Without reliable access to naloxone or testing equipment, people who use drugs are condemned to "play Russian roulette," experts say.
A plastic bag of assorted pills and prescription drugs dropped off for disposal sits in a container during the Drug Enforcement Administration (DEA) 20th National Prescription Drug Take Back Day at Watts Healthcare, on April 24, 2021, in Los Angeles.
Overdose deaths continue to rise every year in the U.S., and experts say it's due to an "increasingly toxic drug supply." But innovative harm reduction tools can help save lives, experts say.Patrick T. Fallon / AFP via Getty Images file
/ Source: TODAY

People who use drugs are increasingly facing a new challenge, a drug supply that is less predictable and more dangerous than ever before: Deaths due to synthetic opioids, which users may not know are in their drugs, are on the rise, and last year, U.S. overdose deaths hit an all-time high, according to the Centers for Disease Control and Prevention.

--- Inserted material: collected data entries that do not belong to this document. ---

-- ==== Sys2Proof/Word.lean ====
section
/-! DEFINITION. The two value widths of the block: 32-bit registers and addresses, 8-bit bytes
(00_scope.md R6, REGW = AW = DIMW = STRW = 32; R5, SAMPLE_BYTES = 1). -/

namespace Sys2Proof

/-- A register value, a command word or a byte address of M: 32 bits (R6). -/
abbrev Word := BitVec 32

/-- One byte of M; also the width of a format code and of ARG (R27, R43, R80). -/
abbrev Byte := BitVec 8

end Sys2Proof
end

But people who use drugs don't have enough access — or access at all — to the things that could save their lives, experts in addiction medicine and harm reduction say.

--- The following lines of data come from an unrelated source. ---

/-! ### `State.withGeometryCommitted` -/

@[simp] theorem State.withGeometryCommitted_state (s : State) : (s.withGeometryCommitted).state = s.state := rfl
@[simp] theorem State.withGeometryCommitted_sg (s : State) : (s.withGeometryCommitted).sg = s.sg := rfl
@[simp] theorem State.withGeometryCommitted_g (s : State) : (s.withGeometryCommitted).g = s.sg := rfl
@[simp] theorem State.withGeometryCommitted_spd (s : State) : (s.withGeometryCommitted).spd = s.spd := rfl
@[simp] theorem State.withGeometryCommitted_pd (s : State) : (s.withGeometryCommitted).pd = s.pd := rfl
@[simp] theorem State.withGeometryCommitted_badPlane (s : State) : (s.withGeometryCommitted).badPlane = s.badPlane := rfl
@[simp] theorem State.withGeometryCommitted_dstAddr (s : State) : (s.withGeometryCommitted).dstAddr = s.dstAddr := rfl
@[simp] theorem State.withGeometryCommitted_dstCap (s : State) : (s.withGeometryCommitted).dstCap = s.dstCap := rfl
@[simp] theorem State.withGeometryCommitted_err (s : State) : (s.withGeometryCommitted).err = s.err := rfl
@[simp] theorem State.withGeometryCommitted_cause (s : State) : (s.withGeometryCommitted).cause = s.cause := rfl
@[simp] theorem State.withGeometryCommitted_outValid (s : State) : (s.withGeometryCommitted).outValid = s.outValid := rfl
@[simp] theorem State.withGeometryCommitted_outLen (s : State) : (s.withGeometryCommitted).outLen = s.outLen := rfl
@[simp] theorem State.withGeometryCommitted_outAddr (s : State) : (s.withGeometryCommitted).outAddr = s.outAddr := rfl
@[simp] theorem State.withGeometryCommitted_pr (s : State) : (s.withGeometryCommitted).pr = s.pr := rfl
@[simp] theorem State.withGeometryCommitted_cmdErr (s : State) : (s.withGeometryCommitted).cmdErr = s.cmdErr := rfl
@[simp] theorem State.withGeometryCommitted_mem (s : State) : (s.withGeometryCommitted).mem = s.mem := rfl
@[simp] theorem State.withGeometryCommitted_pending (s : State) : (s.withGeometryCommitted).pending = s.pending := rfl
@[simp] theorem State.withGeometryCommitted_reply (s : State) : (s.withGeometryCommitted).reply = s.reply := rfl
@[simp] theorem State.withGeometryCommitted_freeCount (s : State) : (s.withGeometryCommitted).freeCount = s.freeCount := rfl

/-! ### `State.withPlane` -/

@[simp] theorem State.withPlane_state (s : State) (p : Plane) : (s.withPlane p).state = s.state := rfl
@[simp] theorem State.withPlane_sg (s : State) (p : Plane) : (s.withPlane p).sg = s.sg := rfl
@[simp] theorem State.withPlane_g (s : State) (p : Plane) : (s.withPlane p).g = s.g := rfl
@[simp] theorem State.withPlane_spd (s : State) (p : Plane) : (s.withPlane p).spd = s.spd := rfl
@[simp] theorem State.withPlane_pd (s : State) (p : Plane) : (s.withPlane p).pd = s.pd.set p { valid := true, addr := s.spd.addr, stride := s.spd.stride } := rfl
@[simp] theorem State.withPlane_badPlane (s : State) (p : Plane) : (s.withPlane p).badPlane = s.badPlane := rfl
@[simp] theorem State.withPlane_dstAddr (s : State) (p : Plane) : (s.withPlane p).dstAddr = s.dstAddr := rfl
@[simp] theorem State.withPlane_dstCap (s : State) (p : Plane) : (s.withPlane p).dstCap = s.dstCap := rfl
@[simp] theorem State.withPlane_err (s : State) (p : Plane) : (s.withPlane p).err = s.err := rfl
@[simp] theorem State.withPlane_cause (s : State) (p : Plane) : (s.withPlane p).cause = s.cause := rfl
@[simp] theorem State.withPlane_outValid (s : State) (p : Plane) : (s.withPlane p).outValid = s.outValid := rfl
@[simp] theorem State.withPlane_outLen (s : State) (p : Plane) : (s.withPlane p).outLen = s.outLen := rfl
@[simp] theorem State.withPlane_outAddr (s : State) (p : Plane) : (s.withPlane p).outAddr = s.outAddr := rfl
@[simp] theorem State.withPlane_pr (s : State) (p : Plane) : (s.withPlane p).pr = s.pr := rfl
@[simp] theorem State.withPlane_cmdErr (s : State) (p : Plane) : (s.withPlane p).cmdErr = s.cmdErr := rfl
@[simp] theorem State.withPlane_mem (s : State) (p : Plane) : (s.withPlane p).mem = s.mem := rfl
@[simp] theorem State.withPlane_pending (s : State) (p : Plane) : (s.withPlane p).pending = s.pending := rfl
@[simp] theorem State.withPlane_reply (s : State) (p : Plane) : (s.withPlane p).reply = s.reply := rfl
@[simp] theorem State.withPlane_freeCount (s : State) (p : Plane) : (s.withPlane p).freeCount = s.freeCount := rfl

/-! ### `State.withBadPlane` -/

@[simp] theorem State.withBadPlane_state (s : State) : (s.withBadPlane).state = s.state := rfl
@[simp] theorem State.withBadPlane_sg (s : State) : (s.withBadPlane).sg = s.sg := rfl
@[simp] theorem State.withBadPlane_g (s : State) : (s.withBadPlane).g = s.g := rfl
@[simp] theorem State.withBadPlane_spd (s : State) : (s.withBadPlane).spd = s.spd := rfl
@[simp] theorem State.withBadPlane_pd (s : State) : (s.withBadPlane).pd = s.pd := rfl
@[simp] theorem State.withBadPlane_badPlane (s : State) : (s.withBadPlane).badPlane = true := rfl
@[simp] theorem State.withBadPlane_dstAddr (s : State) : (s.withBadPlane).dstAddr = s.dstAddr := rfl
@[simp] theorem State.withBadPlane_dstCap (s : State) : (s.withBadPlane).dstCap = s.dstCap := rfl
@[simp] theorem State.withBadPlane_err (s : State) : (s.withBadPlane).err = s.err := rfl
@[simp] theorem State.withBadPlane_cause (s : State) : (s.withBadPlane).cause = s.cause := rfl
@[simp] theorem State.withBadPlane_outValid (s : State) : (s.withBadPlane).outValid = s.outValid := rfl
@[simp] theorem State.withBadPlane_outLen (s : State) : (s.withBadPlane).outLen = s.outLen := rfl
@[simp] theorem State.withBadPlane_outAddr (s : State) : (s.withBadPlane).outAddr = s.outAddr := rfl
@[simp] theorem State.withBadPlane_pr (s : State) : (s.withBadPlane).pr = s.pr := rfl
@[simp] theorem State.withBadPlane_cmdErr (s : State) : (s.withBadPlane).cmdErr = s.cmdErr := rfl
@[simp] theorem State.withBadPlane_mem (s : State) : (s.withBadPlane).mem = s.mem := rfl
@[simp] theorem State.withBadPlane_pending (s : State) : (s.withBadPlane).pending = s.pending := rfl
@[simp] theorem State.withBadPlane_reply (s : State) : (s.withBadPlane).reply = s.reply := rfl
@[simp] theorem State.withBadPlane_freeCount (s : State) : (s.withBadPlane).freeCount = s.freeCount := rfl

/-! ### `State.withMem` -/

@[simp] theorem State.withMem_state (s : State) (m : Memory) : (s.withMem m).state = s.state := rfl
@[simp] theorem State.withMem_sg (s : State) (m : Memory) : (s.withMem m).sg = s.sg := rfl
@[simp] theorem State.withMem_g (s : State) (m : Memory) : (s.withMem m).g = s.g := rfl
@[simp] theorem State.withMem_spd (s : State) (m : Memory) : (s.withMem m).spd = s.spd := rfl
@[simp] theorem State.withMem_pd (s : State) (m : Memory) : (s.withMem m).pd = s.pd := rfl
@[simp] theorem State.withMem_badPlane (s : State) (m : Memory) : (s.withMem m).badPlane = s.badPlane := rfl
@[simp] theorem State.withMem_dstAddr (s : State) (m : Memory) : (s.withMem m).dstAddr = s.dstAddr := rfl
@[simp] theorem State.withMem_dstCap (s : State) (m : Memory) : (s.withMem m).dstCap = s.dstCap := rfl
@[simp] theorem State.withMem_err (s : State) (m : Memory) : (s.withMem m).err = s.err := rfl
@[simp] theorem State.withMem_cause (s : State) (m : Memory) : (s.withMem m).cause = s.cause := rfl
@[simp] theorem State.withMem_outValid (s : State) (m : Memory) : (s.withMem m).outValid = s.outValid := rfl
@[simp] theorem State.withMem_outLen (s : State) (m : Memory) : (s.withMem m).outLen = s.outLen := rfl
@[simp] theorem State.withMem_outAddr (s : State) (m : Memory) : (s.withMem m).outAddr = s.outAddr := rfl
@[simp] theorem State.withMem_pr (s : State) (m : Memory) : (s.withMem m).pr = s.pr := rfl
@[simp] theorem State.withMem_cmdErr (s : State) (m : Memory) : (s.withMem m).cmdErr = s.cmdErr := rfl
@[simp] theorem State.withMem_mem (s : State) (m : Memory) : (s.withMem m).mem = m := rfl
@[simp] theorem State.withMem_pending (s : State) (m : Memory) : (s.withMem m).pending = s.pending := rfl
@[simp] theorem State.withMem_reply (s : State) (m : Memory) : (s.withMem m).reply = s.reply := rfl
@[simp] theorem State.withMem_freeCount (s : State) (m : Memory) : (s.withMem m).freeCount = s.freeCount := rfl

/-! ### `State.withReply` -/

@[simp] theorem State.withReply_state (s : State) (r : Reply) : (s.withReply r).state = s.state := rfl
@[simp] theorem State.withReply_sg (s : State) (r : Reply) : (s.withReply r).sg = s.sg := rfl
@[simp] theorem State.withReply_g (s : State) (r : Reply) : (s.withReply r).g = s.g := rfl
@[simp] theorem State.withReply_spd (s : State) (r : Reply) : (s.withReply r).spd = s.spd := rfl
@[simp] theorem State.withReply_pd (s : State) (r : Reply) : (s.withReply r).pd = s.pd := rfl
@[simp] theorem State.withReply_badPlane (s : State) (r : Reply) : (s.withReply r).badPlane = s.badPlane := rfl
@[simp] theorem State.withReply_dstAddr (s : State) (r : Reply) : (s.withReply r).dstAddr = s.dstAddr := rfl
@[simp] theorem State.withReply_dstCap (s : State) (r : Reply) : (s.withReply r).dstCap = s.dstCap := rfl
@[simp] theorem State.withReply_err (s : State) (r : Reply) : (s.withReply r).err = s.err := rfl
@[simp] theorem State.withReply_cause (s : State) (r : Reply) : (s.withReply r).cause = s.cause := rfl
@[simp] theorem State.withReply_outValid (s : State) (r : Reply) : (s.withReply r).outValid = s.outValid := rfl
@[simp] theorem State.withReply_outLen (s : State) (r : Reply) : (s.withReply r).outLen = s.outLen := rfl
@[simp] theorem State.withReply_outAddr (s : State) (r : Reply) : (s.withReply r).outAddr = s.outAddr := rfl
@[simp] theorem State.withReply_pr (s : State) (r : Reply) : (s.withReply r).pr = s.pr := rfl
@[simp] theorem State.withReply_cmdErr (s : State) (r : Reply) : (s.withReply r).cmdErr = s.cmdErr := rfl
@[simp] theorem State.withReply_mem (s : State) (r : Reply) : (s.withReply r).mem = s.mem := rfl
@[simp] theorem State.withReply_pending (s : State) (r : Reply) : (s.withReply r).pending = s.pending := rfl
@[simp] theorem State.withReply_reply (s : State) (r : Reply) : (s.withReply r).reply = r := rfl
@[simp] theorem State.withReply_freeCount (s : State) (r : Reply) : (s.withReply r).freeCount = s.freeCount := rfl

"We are in an abysmal place, with the most deaths we've ever had every single year for probably the past five years. And COVID has only exacerbated that," Dr. Kimberly Sue, medical director for the National Harm Reduction Coalition, told TODAY.

Now, addiction medicine and harm reduction experts say, it's way past time to widen access to the few tools we have, like test strips, naloxone and overdose prevention centers, and to consider implementing new and innovative options to keep people alive.

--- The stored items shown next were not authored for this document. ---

-- ==== Sys2Proof/Tests/Slice0.lean ====
section
/-! SUPPORT. Tests on values of 95_test_vectors.md and hand calculation from the rules, the smoke test of
WellFormed, and for every statement with hypotheses a witness that meets them. -/

open Sys2Proof Sys2Proof.Machine

/-! ### WellFormed and the encodings (30_encoding.md R82 to R88; vectors V-SC-8 to V-SC-12, V-SP-6) -/

theorem test_wf_refuses_plane_index_256 : ¬ (Instr.setplane 256).WellFormed := by decide
theorem test_wf_admits_plane_index_255 : (Instr.setplane 255).WellFormed := by decide
theorem test_decode_configure : decode 0b00000000000000000000000000000001#32 = .ok .configure := by decide
theorem test_decode_setplane_170 : decode 0b00000000000000001010101000000010#32 = .ok (.setplane 170) := by decide
theorem test_decode_setplane_255 : decode 0b00000000000000001111111100000010#32 = .ok (.setplane 255) := by decide
theorem test_decode_extract : decode 0b00000000000000000000000000000011#32 = .ok .extract := by decide
theorem test_decode_softReset : decode 0b00000000000000000000000000000100#32 = .ok .softReset := by decide
theorem test_decode_zero_word : decode 0x00000000#32 = .error .unknownOpc := by decide
theorem test_decode_opc_5 : decode 0x00000005#32 = .error .unknownOpc := by decide
theorem test_decode_configure_with_arg : decode 0x00000101#32 = .error .argNotZero := by decide
theorem test_decode_softReset_with_arg : decode 0x00000104#32 = .error .argNotZero := by decide
theorem test_decode_extract_with_bit_16 : decode 0x00010003#32 = .error .rsvNotZero := by decide
theorem test_decode_setplane_with_bit_31 : decode 0x80000002#32 = .error .rsvNotZero := by decide
theorem test_encode_setplane_2 : encode (.setplane 2) = 0x00000202#32 := by decide
theorem test_decodeTableWord : decodeTableWord 32 0x102 = some (.setplane 1) := by decide
theorem test_withFetchWord :
    step (State.reset.withFetchWord 32 0x302) = .next { State.reset with badPlane := true } := rfl

/-! ### The frame of program P4 and vector V-EX-6: I420, 2x2 -/

/-- Configured with the 2x2 geometry, three planes offered, DST_ADDR 0x300, DST_CAP 6. -/
def tinyFrame : State :=
  { State.reset with
    state := .configured
    g := { Geometry.zero with format := 1#8, width := 2#32, height := 2#32 }
    pd := ⟨⟨true, 0x100#32, 2#32⟩, ⟨true, 0x110#32, 1#32⟩, ⟨true, 0x120#32, 1#32⟩⟩
    dstAddr := 0x300#32
    dstCap := 6#32
    mem := [(0x100, 0xA0#8), (0x101, 0xA1#8), (0x102, 0xA2#8), (0x103, 0xA3#8), (0x110, 0xB0#8), (0x120, 0xC0#8)] }

/-- The next state, where there is one. -/
def nextOf (r : Result) : Option State :=
  match r with
  | .next s => some s
  | .fault _ => none
  | .refused _ => none

/-- `tinyFrame` in state Halted after FrameMapError 0x20: STATUS 0x00200023. -/
def haltedFrame : State :=
  { State.reset with state := .halted, err := .frameMapError, cause := .descriptorMissing }

/-- `tinyFrame` after its EXTRACT, the bytes of M apart: STATUS 0x00000101, the frame consumed, the results
those of R135 and R150 by hand. -/
def deliveredFrame : State :=
  { tinyFrame with
    pd := PerPlane.replicate PlaneEntry.zero
    outValid := true
    outLen := 6#32
    outAddr := 0x300#32
    pr := ⟨⟨0#32, 4#32, .y⟩, ⟨4#32, 1#32, .u⟩, ⟨5#32, 1#32, .v⟩⟩ }
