-- ==== Sys2Proof/Machine/Service.lean ====
section
/-! DEFINITION. Faults and online service (chapter 15, R189 to R191, R208, R353, R390): sources, self-faults, block
resets, cores, counters, and the service actions of facets, banks, channels, prongs and links. -/

namespace Sys2Proof.Machine

/-- Whether the power state stops a kind of unit: 0 facets, scanners and prongs, 1 HBM and near memory, 2 flash (the table
of power states, R386). -/
def unitStops (s : State) (kind : Nat) : Bool := decide (kind < s.power.pstate.toNat)

/-! ## Sources -/

/-- A mask of sources without the summaries, which follow the collectors below (R339). -/
def ownSources (col : Nat) (mask : BitVec 64) : BitVec 64 :=
  (List.range 64).foldl (fun m i => if isSummary col i then m &&& ~~~(bit64 i) else m) mask

def execSourceLatch (col : Nat) (mask : BitVec 64) (acc : Access) (u : UnitName) (s : State) : Res :=
  .next (if isUp s then raiseMask s col (ownSources col mask) acc u else s)

/-- COLLECTOR_SELF: a facet enters its safe state at once (R347); a die or module collector merges the event into its
first error, and a failed reaction state falls back to the defaults (R348). -/
def execCollectorSelf (col : Nat) (reactionState : Bool) (s : State) : Res :=
  .next (if !isUp s then s
  else if col < 68 then
    let s1 := updFacet (fenceFacet s col 4) col fun x => { x with safe := true, reason := 4 }
    raiseSrc s1 col 10 (.facet col)
  else
    let s1 := raiseSrc s col (if col < 72 then 25 else 28) .nothing
    if reactionState then updCol s1 col fun c => { c with defaultsOnly := true } else s1)

def execFcolStatusClear (col : Nat) (mask : BitVec 64) (s : State) : Res :=
  .next (if isUp s then clearStatus s col mask else s)

/-- FCOL_FORCE: raises sources for one cycle, captured with the master FORCE; summary sources are ignored (R341). -/
def forceSources (s : State) (col : Nat) (mask : BitVec 64) : State :=
  raiseMask s col (ownSources col mask) ⟨0, 0, 0xFFFF⟩ .nothing

def execFcolForce (col : Nat) (mask : BitVec 64) (s : State) : Res :=
  .next (if isUp s then forceSources s col mask else s)

/-! ## Facets -/

def execFacetFence (f : Nat) (s : State) : Res :=
  .next (if isUp s && !unitStops s 0 && !(getFacet s f).fenced then fenceFacet s f 3 else s)

/-- FACET_BIST: fences first when the facet is not fenced (R353). -/
def startFacetBist (s : State) (f : Nat) : State :=
  let s1 := if (getFacet s f).fenced then s else fenceFacet s f 3
  updFacet s1 f fun x => { x with bistRun := true, release := false }

def execFacetBist (f : Nat) (s : State) : Res :=
  .next (if isUp s && !unitStops s 0 && !(getFacet s f).bistRun then startFacetBist s f else s)

/-- A facet's BIST ends: passing, its pins fall before any release, FACET_TEMP only once the junction fell below 95 °C (R349, R408); failing,
BIST_FAIL is raised and BIST_PASS is clear (R346). -/
def facetTested (s : State) (f : Nat) (pass : Bool) : State :=
  if pass then
    let s1 := updFacet s f fun x => { x with bistRun := false, blockRun := false, bistPass := true, safe := false }
    dropPins s1 f (if (getFacet s f).hot then ~~~(bit64 8) else BitVec.allOnes 64)
  else
    let s1 := updFacet s f fun x => { x with bistRun := false, blockRun := false, bistPass := false }
    raiseSrc s1 f 9 (.facet f)

/-- FACET_BIST_DONE: a BIST that service ordered ends; the self-test of a block reset ends by BLOCK_RESET_COMPLETE. -/
def execFacetBistDone (f : Nat) (pass : Bool) (s : State) : Res :=
  .next (if isUp s && (getFacet s f).bistRun && !(getFacet s f).blockRun then facetTested s f pass else s)

/-- Facets that the second shed step idles while it is in force: the mapped ones of odd logical number (R359). -/
def shedIdles (s : State) (f : Nat) : Bool :=
  decide (2 ≤ s.power.effective) && ((getFacet s f).reason == 2 || (logicalOf s f != 0xFF && logicalOf s f % 2 == 1))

Illicit fentanyl is driving overdose death rates

Polysubstance use is the use of more than one drug at a time, even unintentionally, according to the CDC, such as using heroin or cocaine that's cut with illicit fentanyl. And it's this type of drug use that's fueling U.S. overdose deaths — especially among people of color, according to a July report from the CDC.

Between 2019 and 2020, drug overdose deaths increased by 30%, and the increase was even higher among Black and Indigenous people. "Polysubstance use and the increasing proliferation of (illicitly manufactured fentanyl and fentanyl analogs) in the drug supply have exacerbated the surge in overdose deaths," the CDC reported explained.

Looking at overdose deaths involving synthetic opioids (including illicit fentanyl) specifically, rates increased more than 56% from 2019 to 2020, when more than 56,000 people died from this type of overdose; in 2018, the number of deaths involving illicit fentanyl and similar substances was 18 times higher than in 2013, according to another CDC report.

"Fentanyl is not inherently poisonous. What makes fentanyl different is its potency," Dr. Brian Hurley, president-elect of the board of directors of the American Society of Addiction Medicine, told TODAY. "It's a super high potent opioid ... and the rise in illicit fentanyl is driving overdose rates in the U.S. more than any other substance."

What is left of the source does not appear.